Software & Data Management
Control and data reduction are performed using Andor’s Solis Spectroscopy Software (Windows-based), which provides real-time spectral preview, multi-region-of-interest (ROI) extraction, background subtraction, intensity normalization, and peak centroiding with sub-pixel accuracy. Raw FITS and HDF5 export formats ensure compatibility with third-party analysis pipelines (e.g., Python/SciPy, MATLAB, Igor Pro, or LabVIEW). The Mechelle 5000 also supports direct integration via Andor’s Software Development Kit (SDK), enabling custom automation in Python, C++, or .NET environments.
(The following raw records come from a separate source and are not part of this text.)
/-- A device is entered (R430, R431, R433): the tree, the cache, and its ports but the one it was reached by. -/
def State.enter (s : State) (nd : Node) (ports : Nat) : State :=
  let old := s.cachePresent nd.id && s.cacheUid nd.id == nd.uid
  let par := ((s.rootNode nd.par).map (·.id)).getD 0x3FF
  let s := { s with fab.nodes := s.fab.nodes ++ [nd]
                    fab.todo := s.fab.todo ++ ((activePorts ports).filter fun q => q != nd.inp).map fun q => (nd.uid, q)
                    fab.fresh := if old then s.fab.fresh else s.fab.fresh ++ [nd.uid] }
  let s := (s.addEdge nd.par nd.pport nd.uid nd.inp).cachePut nd par true
  let s := s.wrs 0 [(R.FAB_LAST_ID, nd.id), (R.FAB_PRESENT, s.fab.nodes.length)]
  if old then s else s.wr R.FAB_IRQ_TOPO 0 1

/-- The identity block of the device at a port has been read (R430, R431). -/
def State.found (s : State) (u p : Nat) (route : Word) (d : List Word) : State :=
  let w (i : Nat) : Nat := (d.getD i 0#32).toNat
  match s.rootNode u with
  | none => s.walkOn
  | some x =>
    let inp := routeSlot route x.hops
    let uid := w 1 + 2 ^ 32 * w 2
    if (s.rootNode uid).isSome then (s.addEdge u p uid inp).walkOn
    else
      match s.chooseId uid (if (w 0).testBit 31 then some (w 0 % 1024) else none) (w 4 % 1024) s.fab.renum with
      | none => (s.wr R.FAB_STATUS_ENUM_FULL 0 1).walkOn
      | some id =>
        let nd : Node := { uid := uid, id := id, hops := x.hops + 1, par := u, pport := p, inp := inp }
        let s := { s with fab.step := .name u p nd (w 5), fab.retried := false }
        s.enumName u p id

/-- A FABRIC_REENUM job that is to suspend, is suspended or is to be cancelled holds the walk after its exchange (R340). -/
def State.enumHeld (s : State) : Bool :=
  match s.holder 9 with
  | some k => (s.job k).st != .running
  | none => false

/-- An exchange of the root has ended (R430): without a response it is tried once more, then passed over; one that was never sent, for want of a
tag, still waits. -/
def State.enumStep (s : State) : State :=
  match s.fab.answer, s.enumHeld with
  | none, _ => s
  | _, true => s
  | some (st, l), false =>
    let s := { s with fab.answer := none }
    let again := st == 6 || (st == 2 && !s.fab.retried)
    let s := if st = 2 then { s with fab.retried := true } else s
    match s.fab.step with
    | .idle => s
    | .read u p =>
      if again then s.enumRead u p else if st ≠ 0 then s.walkOn else s.found u p (l.headD 0#32) (l.drop 1)
    | .name u p nd ports =>
      if again then s.enumName u p nd.id else if st ≠ 0 then s.walkOn else (s.enter nd ports).walkOn
    | .write x b =>
      if again then (s.enumWrite x b).2 else State.writeNext (s.fab.writes.length + 1) s
    | .table x b =>
      if again then s.enumTable x b
      else
        let s := if st = 0 then s.noteRoutes x ((s.burstIds b).zip ((l.drop 1).map fun w => w.toNat % 8)) else s
        s.tableNext

/-- What has become of the root's exchanges is looked at; one that fails for want of a tag is looked at again. -/
def State.enumPump (s : State) : State := s.enumStep.enumStep.enumStep

/-! ### Work of the root (R429, R434, R435, R437) -/

/-- The root itself as a node. -/
def State.selfNode (s : State) : Node where
  uid := s.uid
  id := s.nodeId.getD 0x3FF
  hops := 0
  par := s.uid
  pport := 0
  inp := 0

/-- The tree is laid anew over the links that stand: distances from the root, parents of the lowest port. -/
def State.relay (s : State) : State :=
  let l := s.distsTo s.uid
  let up (x : Node) : Option Node :=
    match distOf l x.uid with
    | none => none
    | some 0 => some { x with hops := 0 }
    | some d =>
      let c := (s.links x.uid).filter fun e => distOf l e.2.1 == some (d - 1)
      match (c.find? fun e => x.par == e.2.1 && x.pport == e.2.2), c with
      | some e, _ => some { x with hops := d, par := e.2.1, pport := e.2.2, inp := e.1 }
      | none, e :: _ => some { x with hops := d, par := e.2.1, pport := e.2.2, inp := e.1 }
      | none, [] => none
  let s := { s with fab.nodes := s.fab.nodes.filterMap up }
  s.fab.nodes.foldl (fun s x => s.cachePut x (((s.rootNode x.par).map (·.id)).getD 0x3FF) true) s

/-- A piece of work begins (R430, R434, R435, R437). -/
def State.enumBegin (s : State) (r : EnumReq) : State :=
  let s := s.wr R.FAB_STATUS_ENUM_BUSY 0 1
  match r with
  | .full renum job =>
    let s := s.wrs 0 [(R.FAB_STATUS_HOP_LIMIT, 0), (R.FAB_STATUS_ENUM_FULL, 0)]
    let s := { s with fab.nodes := [s.selfNode], fab.edges := [], fab.routes := [], fab.full := job, fab.renum := renum, fab.fresh := [], fab.learn := !job,
                      fab.todo := (activePorts s.portsWord).map fun q => (s.uid, q) }
    (s.cachePut s.selfNode s.selfNode.id true).walkOn
  | .up u p => ({ s with fab.todo := [(u, p)] }).walkOn
  | .down u p =>
    let s := { s with fab.edges := s.fab.edges.filter fun (a, x, b, y) => !((a == u && x == p) || (b == u && y == p)) }
    s.relay.walkEnd

/-- ENUMERATION_START (R434, R437): the next piece of work begins once the enumeration resource is free. -/
def execEnumerationStart (s : State) : Host.Outcome State Fault Refusal :=
  .next (s.whenLink fun s =>
    if s.isRoot && s.fab.step == .idle && (s.holder 9).isNone then
      match s.fab.work with
      | [] => s
      | r :: l => (({ s with fab.work := l }).enumBegin r).enumPump.settleAll
    else s)

/-- ELECTION_TIMEOUT (R429): the own offer has stayed best for ELECT_T; the device becomes root, takes its ID and has the full walk before it. -/
def execElectionTimeout (s : State) : Host.Outcome State Fault Refusal :=
  .next (s.whenLink fun s =>
    match s.fab.held with
    | some r =>
      if r.up.isNone && !r.est && s.eligible then
        let s := match s.chooseId s.uid s.nodeId (s.rd R.FAB_PREF_ID 0) false with
          | some d => s.takeId d
          | none => s
        let s := (s.setHeld (some { r with est := true, id := s.nodeId.getD 0x3FF })).wr R.FAB_IRQ_ROOT_CHANGED 0 1
        ({ s with fab.nodes := [s.selfNode], fab.work := [.full false false] }).settleAll
      else s
    | none => s)

/-- A link event of this device (R434, R435): the root takes it as work, an enumerated device reports it to the root. -/
def State.linkEvent (s : State) (p : Nat) (up : Bool) : State :=
  if s.isRoot then { s with fab.work := s.fab.work ++ [if up then .up s.uid p else .down s.uid p] }
  else
    match s.nodeId, s.fab.held with
    | some me, some r =>
      if r.est then s.send fromLodge (evtPkt (some me) r.id [wd ((if up then 2 else 3) * 2 ^ 24 + p), wd s.ticksLo]) else s
    | _, _ => s

/-- A LINK_UP or LINK_DOWN record reaches the root (R434, R435). -/
def State.linkRecord (s : State) (up : Bool) : State :=
  match s.takeWhere fun k => k.evtCode == (if up then 2 else 3) with
  | none => s
  | some (_, k, s) =>
    match s.isRoot, s.fab.nodes.find? fun x => x.id == k.src with
    | true, some x =>
      let p := (k.data.getD 0 0#32).toNat % 4
      { s with fab.work := s.fab.work ++ [if up then .up x.uid p else .down x.uid p] }
    | _, _ => s

/-- LINK_UP_RECORD (R434). -/
def execLinkUpRecord (s : State) : Host.Outcome State Fault Refusal := .next (s.whenLink fun s => s.linkRecord true)

/-- LINK_DOWN_RECORD (R435). -/
def execLinkDownRecord (s : State) : Host.Outcome State Fault Refusal := .next (s.whenLink fun s => s.linkRecord false)

/-- A write of NODE_ID by a directed-route WR (R431, R438), of which an ID of 0x3FF is discarded: the ports that entered ACTIVE since they were read are reported (R434). -/
def State.nodeIdWrite (s : State) (w : Word) : State :=
  let d := if w.toNat % 1024 = 0x3FF then s.rd R.FAB_NODE_ID_ID 0 else w.toNat % 1024
  if w.getLsbD 31 then
    chans.foldl (fun s p =>
      if (s.lp p).unread && s.portActive p.val then (s.modLp p fun l => { l with unread := false }).linkEvent p.val true else s) (s.takeId d)
  else s.dropId d

/-- NODE_ID_WRITE (R431, R438). -/
def execNodeIdWrite (w : BitVec 32) (s : State) : Host.Outcome State Fault Refusal :=
  .next (s.whenLink fun s => (s.nodeIdWrite w).enumPump.settleAll)

/-- ROUTE_TABLE_WRITE (R421, R439): the table lies in CORE (R96). -/
def execRouteTableWrite (d : BitVec 10) (w : BitVec 32) (s : State) : Host.Outcome State Fault Refusal :=
  .next ((s.routeWrite d.toNat w.toNat).whenLink fun s => s.enumPump.settleAll)

/-- TAG_QUARANTINE_END (R419). -/
def execTagQuarantineEnd (t : Fin 64) (s : State) : Host.Outcome State Fault Refusal :=
  .next (s.whenLink fun s => if (s.tag t.val).st = 2 then (s.setTag t.val { s.tag t.val with st := 0 }).enumPump.settleAll else s)

/-- TRANSACTION_RESPONSE (R419, R430, R432): the first delivered response completes its tag; the root's walk goes on. -/
def execTransactionResponse (s : State) : Host.Outcome State Fault Refusal :=
  .next (s.whenLink fun s => s.response.enumPump.settleAll)

/-- TRANSACTION_TIMEOUT (R419, R430). -/
def execTransactionTimeout (t : Fin 64) (s : State) : Host.Outcome State Fault Refusal :=
  .next (s.whenLink fun s => (s.txnTimeout t.val).enumPump.settleAll)

end Sys2Proof.Machine
end

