-- ==== Sys2Proof/Machine/Setpoint.lean ====
section
/-! DEFINITION. The set-point generator, the multi-turn position counter, target writes and homing values (R283 to R290, R301, R302). -/

namespace Sys2Proof.Machine

/-- The sign of a value, 0 for zero (R236, R284). -/
def f32Sign (w : Word) : Int := if f32IsZero w then 0 else if f32Neg w then -1 else 1

/-- A value with the sign `d`, 0 for `d` = 0. -/
def f32Signed (d : Int) (w : Word) : Word := if d = 0 then 0#32 else if d < 0 then f32Opp w else w

/-- Two values are equal, −0 as +0; a NaN equals nothing. -/
def f32Same (a b : Word) : Bool := f32Le a b && f32Le b a

/-- One step of the law of R284 from output `y` and rate `a` towards `r`: the output, the rate, and dir. -/
def profile (acc dec jerk ts r y a : Word) : Word × Word × Int :=
  let stop := f32Add y (f32Div (f32Mul a (f32Abs a)) (f32Add jerk jerk))
  let dir := f32Sign (f32Sub r stop)
  let grow := decide (dir ≠ 0) && (f32IsZero y || decide (f32Sign y = dir))
  let lim := if grow then acc else dec
  let jt := f32Mul jerk ts
  let a := f32Add a (f32Clamp (f32Sub (f32Signed dir lim) a) (f32Opp jt) jt)
  let y := f32Add y (f32Mul a ts)
  if f32Le (f32Abs (f32Sub r y)) (f32Mul jt ts) && f32Le (f32Abs a) jt then (r, 0#32, dir) else (y, a, dir)

/-- What the law of R284 passes through (R255). -/
def profileMid (acc dec jerk ts r y a : Word) : List Word :=
  let q := f32Mul a (f32Abs a)
  let stop := f32Add y (f32Div q (f32Add jerk jerk))
  let dir := f32Sign (f32Sub r stop)
  let lim := if decide (dir ≠ 0) && (f32IsZero y || decide (f32Sign y = dir)) then acc else dec
  let jt := f32Mul jerk ts
  let want := f32Sub (f32Signed dir lim) a
  let a' := f32Add a (f32Clamp want (f32Opp jt) jt)
  let y' := f32Add y (f32Mul a' ts)
  [q, f32Add jerk jerk, stop, f32Sub r stop, jt, want, a', y', f32Sub r y', f32Mul jt ts]

/-- A position in 1/65,536 turns as radians. -/
def radOfPos (p : Int) : Word := f32Mul (f32OfScaled p (-15)) f32Pi

/-- Radians as 1/65,536 turns, rounded (log 16). -/
def posOfRad (w : Word) : Int :=
  let x := f32Mul w codesPerRad
  if f32IsFinite x then f32ToInt x else 0

/-- A position kept within 32 signed bits of turns. -/
def wrapPos (p : Int) : Int := (p + 2 ^ 47) % 2 ^ 48 - 2 ^ 47

/-- The set-point record of channel `n` changed by `g`. -/
def State.modSpt (s : State) (n : Ch) (g : Spt → Spt) : State := s.modCh n fun c => { c with spt := g c.spt }

/-- A turns register and its fraction take a position. -/
def State.wrPos (s : State) (n : Ch) (ft ff : Fld) (p : Int) : State :=
  s.wrs n.val [(ft, ((p / 65536) % 2 ^ 32).toNat), (ff, (p % 65536).toNat)]

/-- A position from its turns word and fraction. -/
def posOf (t f : Nat) : Int := (if 2 ^ 31 ≤ t then (t : Int) - (2 ^ 32 : Int) else (t : Int)) * 65536 + (f : Int)

/-- The multi-turn counter becomes `p` (R290). -/
def State.putMpos (s : State) (n : Ch) (p : Int) : State :=
  ((s.modSpt n fun t => { t with mpos := wrapPos p }).wrPos n R.SPT_MPOS_TURNS R.SPT_MPOS_FRAC (wrapPos p))

/-- The profile position becomes `p` (R285). -/
def State.putProf (s : State) (n : Ch) (p : Int) : State :=
  ((s.modSpt n fun t => { t with prof := wrapPos p }).wrPos n R.SPT_OPOS_TURNS R.SPT_OPOS_FRAC (wrapPos p))

/-- The counter of R290 at a sample with θ_s = `th`, valid if `ok`. -/
def State.posCount (s : State) (n : Ch) (th : Nat) (ok : Bool) : State :=
  let t := (s.ch n).spt
  if ok then
    let p := match t.prev with
      | some o => t.mpos + angleDiff th o
      | none => t.mpos / 65536 * 65536 + th
    (s.putMpos n p).modSpt n fun t => { t with prev := some th }
  else
    (s.wrs n.val [(R.SPT_STATUS_POS_VALID, 0), (R.SPT_IRQ_POS_LOST, 1)]).modSpt n fun t => { t with prev := none }

/-! ### The generator -/

/-- What the generator does in a sample: it is re-seeded (R288), it runs the committed target (R284, R285), it runs towards a speed
(homing, R301), or it ends the motion for regenerative braking (R299). -/
inductive GenMode where
  | seed | run | speed (r : Word) | regen
deriving DecidableEq, Repr

/-- The target in force as it was written, and as the generator takes it (R283). -/
def State.tgt (s : State) (n : Ch) : Word × Word :=
  let t := s.rdw R.SPT_TGT n.val
  if s.run R.CH_MODE_TARGET n.val = 3 then
    let v := s.runw R.SPT_VMAX n.val
    (t, f32Clamp t (f32Opp v) v)
  else (t, t)

/-- The seed of y, or of v for TARGET 4 (R288): `iq` is measured, with COMM = 0 that of the chopped phase, `w` the applied speed or 0. -/
def State.genSeed (s : State) (n : Ch) (iq w : Word) : Word :=
  match s.run R.CH_MODE_TARGET n.val with
  | 0 => (s.ch n).spt.app
  | 1 => s.node n 0x27
  | 2 => iq
  | _ => w

/-- The generator re-seeded (R288). -/
def State.genReseed (s : State) (n : Ch) (iq w : Word) : State :=
  let s := s.wrs n.val [(R.SPT_OUT, (s.genSeed n iq w).toNat), (R.SPT_OUT_ACC, 0)]
  if s.run R.CH_MODE_TARGET n.val = 4 then s.putProf n (s.ch n).spt.mpos else s

/-- The law of R285 in one sample: the profile position, speed, acceleration and dir. -/
def State.posProfile (s : State) (n : Ch) : Int × Word × Word × Int :=
  let i := n.val
  let t := (s.ch n).spt
  let ts := s.sampleTime n
  let acc := s.runw R.SPT_ACC i
  let dec := s.runw R.SPT_DEC i
  let jerk := s.runw R.SPT_JERK i
  let v := s.rdw R.SPT_OUT i
  let e := radOfPos (t.ptgt - t.prof)
  let dj := f32Div (f32Mul (f32Abs v) dec) jerk
  let vr := f32Signed (f32Sign e) (f32Min (s.runw R.SPT_VMAX i)
    (f32Sqrt (f32Mul (f32Add dec dec) (f32Max (f32Sub (f32Abs e) dj) 0#32))))
  let (v, a, dir) := profile acc dec jerk ts vr v (s.rdw R.SPT_OUT_ACC i)
  if f32Le (f32Abs e) (f32Mul (f32Abs v) ts) && f32Le (f32Abs v) (f32Mul dec ts) then (t.ptgt, 0#32, 0#32, dir)
  else (t.prof + posOfRad (f32Mul v ts), v, a, dir)

/-- What the law of R285 passes through in a sample (R255). -/
def State.posProfileMid (s : State) (n : Ch) : List Word :=
  let i := n.val
  let t := (s.ch n).spt
  let ts := s.sampleTime n
  let dec := s.runw R.SPT_DEC i
  let jerk := s.runw R.SPT_JERK i
  let v := s.rdw R.SPT_OUT i
  let e := radOfPos (t.ptgt - t.prof)
  let vd := f32Mul (f32Abs v) dec
  let room := f32Sub (f32Abs e) (f32Div vd jerk)
  let sq := f32Mul (f32Add dec dec) (f32Max room 0#32)
  let vr := f32Signed (f32Sign e) (f32Min (s.runw R.SPT_VMAX i) (f32Sqrt sq))
  let w := (s.posProfile n).2.1
  [vd, f32Div vd jerk, room, f32Add dec dec, sq] ++ profileMid (s.runw R.SPT_ACC i) dec jerk ts vr v (s.rdw R.SPT_OUT_ACC i) ++
    [f32Mul (f32Abs w) ts, f32Mul dec ts, f32Mul (f32Mul w ts) codesPerRad]

/-- LIMITED, REACHED and REVERSING after the generator's step (R286). -/
def State.genFlags (s : State) (n : Ch) (limited : Bool) (dir : Int) (y : Word) : State :=
  let i := n.val
  let s := if s.on R.SPT_STATUS_LIMITED i && !limited then s.wr R.SPT_IRQ_REACHED i 1 else s
  (s.flag R.SPT_STATUS_LIMITED i limited).flag R.SPT_STATUS_REVERSING i
    (decide (dir ≠ 0) && decide (f32Sign y = -dir))

/-- The output differs from the target, `want` for TARGET 0 to 3 (R286). -/
def State.genLimited (s : State) (n : Ch) (want : Word) : Bool :=
  let y := s.rdw R.SPT_OUT n.val
  if s.run R.CH_MODE_TARGET n.val = 4 then decide ((s.ch n).spt.prof ≠ (s.ch n).spt.ptgt) || !f32IsZero y else !f32Same y want

/-- The generator's step towards `r` under R284, its output compared with `want`; with `move` the profile position of TARGET 4 goes with it. -/
def State.genLaw (s : State) (n : Ch) (acc : Word) (r want : Word) (move : Bool) : State :=
  let i := n.val
  let (y, a, dir) := profile acc (s.runw R.SPT_DEC i) (s.runw R.SPT_JERK i) (s.sampleTime n) r (s.rdw R.SPT_OUT i)
    (s.rdw R.SPT_OUT_ACC i)
  let s := s.wrs i [(R.SPT_OUT, y.toNat), (R.SPT_OUT_ACC, a.toNat)]
  let s := if move && decide (s.run R.CH_MODE_TARGET i = 4) then
      s.putProf n ((s.ch n).spt.prof + posOfRad (f32Mul y (s.sampleTime n))) else s
  s.genFlags n (s.genLimited n want) dir y

/-- The step of the committed target: ALLOW_STEP under TARGET 0 to 2 (R287), else R284 or R285. -/
def State.genRun (s : State) (n : Ch) : State :=
  let i := n.val
  let tg := s.run R.CH_MODE_TARGET i
  let r := s.tgt n
  if tg = 4 then
    let (p, v, a, dir) := s.posProfile n
    let s := (s.wrs i [(R.SPT_OUT, v.toNat), (R.SPT_OUT_ACC, a.toNat)]).putProf n p
    s.genFlags n (s.genLimited n r.1) dir v
  else if s.on R.SPT_CTRL_ALLOW_STEP i && decide (tg ≤ 2) then
    (s.wrs i [(R.SPT_OUT, r.2.toNat), (R.SPT_OUT_ACC, 0)]).genFlags n false 0 r.2
  else s.genLaw n (s.runw R.SPT_ACC i) r.2 r.1 false

/-- Regenerative braking (R299): TARGET 3 and 4 run the law on speed to 0; TARGET 2 moves i_q at the rate DEC against the rotation,
and to 0 at rest. -/
def State.genRegen (s : State) (n : Ch) (w : Word) (rest : Bool) : State :=
  let i := n.val
  if 3 ≤ s.run R.CH_MODE_TARGET i then s.genLaw n (s.runw R.SPT_DEC i) 0#32 0#32 false
  else
    let goal := f32Signed (-f32Sign w) (s.runw R.SPT_REGEN_IQ i)
    let y := s.rdw R.SPT_OUT i
    let st := f32Mul (s.runw R.SPT_DEC i) (s.sampleTime n)
    let y := if rest then 0#32 else f32Add y (f32Clamp (f32Sub goal y) (f32Opp st) st)
    (s.wrs i [(R.SPT_OUT, y.toNat), (R.SPT_OUT_ACC, 0)]).genFlags n (!f32IsZero y) 0 y

/-- What the loop takes from the generator in a sample: output, rate, profile position, latched at its start (R19, R284), but for a
step taken at once (R287) and a re-seeded sample (R288, R289); and what its laws pass through (R255). -/
structure GenOut where
  y : Word
  a : Word
  p : Int
  mid : List Word
deriving DecidableEq, Repr

/-- The generator's output now. -/
def State.genOut (s : State) (n : Ch) : GenOut := ⟨s.rdw R.SPT_OUT n.val, s.rdw R.SPT_OUT_ACC n.val, (s.ch n).spt.prof, []⟩

/-- What the generator's law in mode `m` passes through (R255). -/
def State.genMid (s : State) (n : Ch) (m : GenMode) : List Word :=
  let i := n.val
  let law (acc r : Word) : List Word :=
    profileMid acc (s.runw R.SPT_DEC i) (s.runw R.SPT_JERK i) (s.sampleTime n) r (s.rdw R.SPT_OUT i) (s.rdw R.SPT_OUT_ACC i)
  match m with
  | .seed => []
  | .run =>
    if s.run R.CH_MODE_TARGET i = 4 then s.posProfileMid n
    else if s.on R.SPT_CTRL_ALLOW_STEP i && decide (s.run R.CH_MODE_TARGET i ≤ 2) then []
    else law (s.runw R.SPT_ACC i) (s.tgt n).2
  | .speed r => law (s.runw R.SPT_ACC i) r
  | .regen =>
    if 3 ≤ s.run R.CH_MODE_TARGET i then law (s.runw R.SPT_DEC i) 0#32
    else [f32Mul (s.runw R.SPT_DEC i) (s.sampleTime n), f32Sub (s.runw R.SPT_REGEN_IQ i) (s.rdw R.SPT_OUT i),
      f32Add (s.runw R.SPT_REGEN_IQ i) (s.rdw R.SPT_OUT i)]

/-- The generator in one sample. -/
def State.generator (s : State) (n : Ch) (m : GenMode) (iq w : Word) (rest : Bool) : State × GenOut :=
  let i := n.val
  let s := if m = .seed ∨ (s.ch n).spt.reseed then s.genReseed n iq w else s
  let s := s.modSpt n fun t => { t with reseed := false }
  let o := { s.genOut n with mid := s.genMid n m }
  match m with
  | .seed => (s.genFlags n (s.genLimited n (s.tgt n).1) 0 o.y, o)
  | .run =>
    let s := s.genRun n
    if s.on R.SPT_CTRL_ALLOW_STEP i && decide (s.run R.CH_MODE_TARGET i ≤ 2) then (s, s.genOut n) else (s, o)
  | .speed r => (s.genLaw n (s.runw R.SPT_ACC i) r r true, o)
  | .regen => (s.genRegen n w rest, o)

/-! ### Writes -/

/-- A target write while the HOMING job runs on the channel is discarded (R301). -/
def State.tgtHeld (s : State) (n : Ch) : Bool := s.on R.SPT_STATUS_HOMING n.val

/-- SPT.TGT written with `v` (R283, R301). -/
def State.tgtWrite (s : State) (n : Ch) (v : Word) : State :=
  if s.tgtHeld n || !f32IsFinite v then s.wr R.SPT_IRQ_TGT_REJ n.val 1 else s.wr R.SPT_TGT n.val v.toNat

/-- SPT.PTGT_FRAC written with `v`: both words enter the generator together. -/
def State.ptgtFracWrite (s : State) (n : Ch) (v : Nat) : State :=
  if s.tgtHeld n then s.wr R.SPT_IRQ_TGT_REJ n.val 1
  else
    (s.wr R.SPT_PTGT_FRAC n.val v).modSpt n fun t =>
      { t with ptgt := posOf (s.rd R.SPT_PTGT_TURNS n.val) (v % 65536) }

/-- SPT.PTGT_TURNS written with `v`. -/
def State.ptgtTurnsWrite (s : State) (n : Ch) (v : Nat) : State :=
  if s.tgtHeld n then s.wr R.SPT_IRQ_TGT_REJ n.val 1 else s.wr R.SPT_PTGT_TURNS n.val v

/-- TGT_WRITE (R283). -/
def execTgtWrite (n : Ch) (v : Word) (s : State) : Host.Outcome State Fault Refusal := .next (s.whenCh n fun s => s.tgtWrite n v)

/-- PTGT_FRAC_WRITE (R283). -/
def execPtgtFracWrite (n : Ch) (v : BitVec 16) (s : State) : Host.Outcome State Fault Refusal :=
  .next (s.whenCh n fun s => s.ptgtFracWrite n v.toNat)

/-- POS_ACK (R290). -/
def execPosAck (n : Ch) (s : State) : Host.Outcome State Fault Refusal :=
  .next (s.whenCh n fun s => s.wr R.SPT_STATUS_POS_VALID n.val 1)

end Sys2Proof.Machine
end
All acquired spectra retain embedded metadata—including exposure time, detector temperature, grating position (fixed), and calibration timestamp—facilitating traceability and batch processing in regulated analytical workflows.
Applications
- Atomic emission spectroscopy (AES) for elemental analysis in metallurgy, geology, and semiconductor process monitoring
- Laser-induced breakdown spectroscopy (LIBS) for rapid in-situ material identification and mapping
- Astronomical spectroscopy for stellar classification and radial velocity measurements using small-to-medium aperture telescopes
- Plasma diagnostics in fusion research and industrial plasma etching chambers
- Environmental monitoring of trace gas emissions via UV-Vis absorption or fluorescence signatures
- Time-resolved spectroscopy in pump-probe experiments when synchronized with ultrafast laser systems (via TTL trigger inputs)
FAQ
Does the Mechelle 5000 require wavelength recalibration between experiments?
No—its fixed echelle configuration and thermally stable mechanical design eliminate routine recalibration. A single NIST-traceable calibration suffices for extended operation; optional daily reference lamp checks are supported via software.
Can the Mechelle 5000 be used with pulsed light sources such as Q-switched lasers?
Yes. With external TTL triggering and sub-microsecond electronic shutter control (via detector gating), it supports time-gated spectral acquisition down to nanosecond-scale windows when paired with Andor iStar intensified detectors.
Is fiber coupling standardized, and what is the typical throughput efficiency?
The system accepts SMA905-terminated fibers with 0.22 NA; throughput depends on fiber core size and alignment but typically exceeds 65% across 350–800 nm with a 50 µm slit and 100 µm fiber core.
How is spectral stray light managed in the echelle design?
Stray light suppression is achieved through multi-stage baffling, optimized grating blaze matching, and order-sorting filters mounted directly in the collimated beam path—ensuring < 1×10⁻⁴ stray light rejection at ±5 nm from strong emission lines.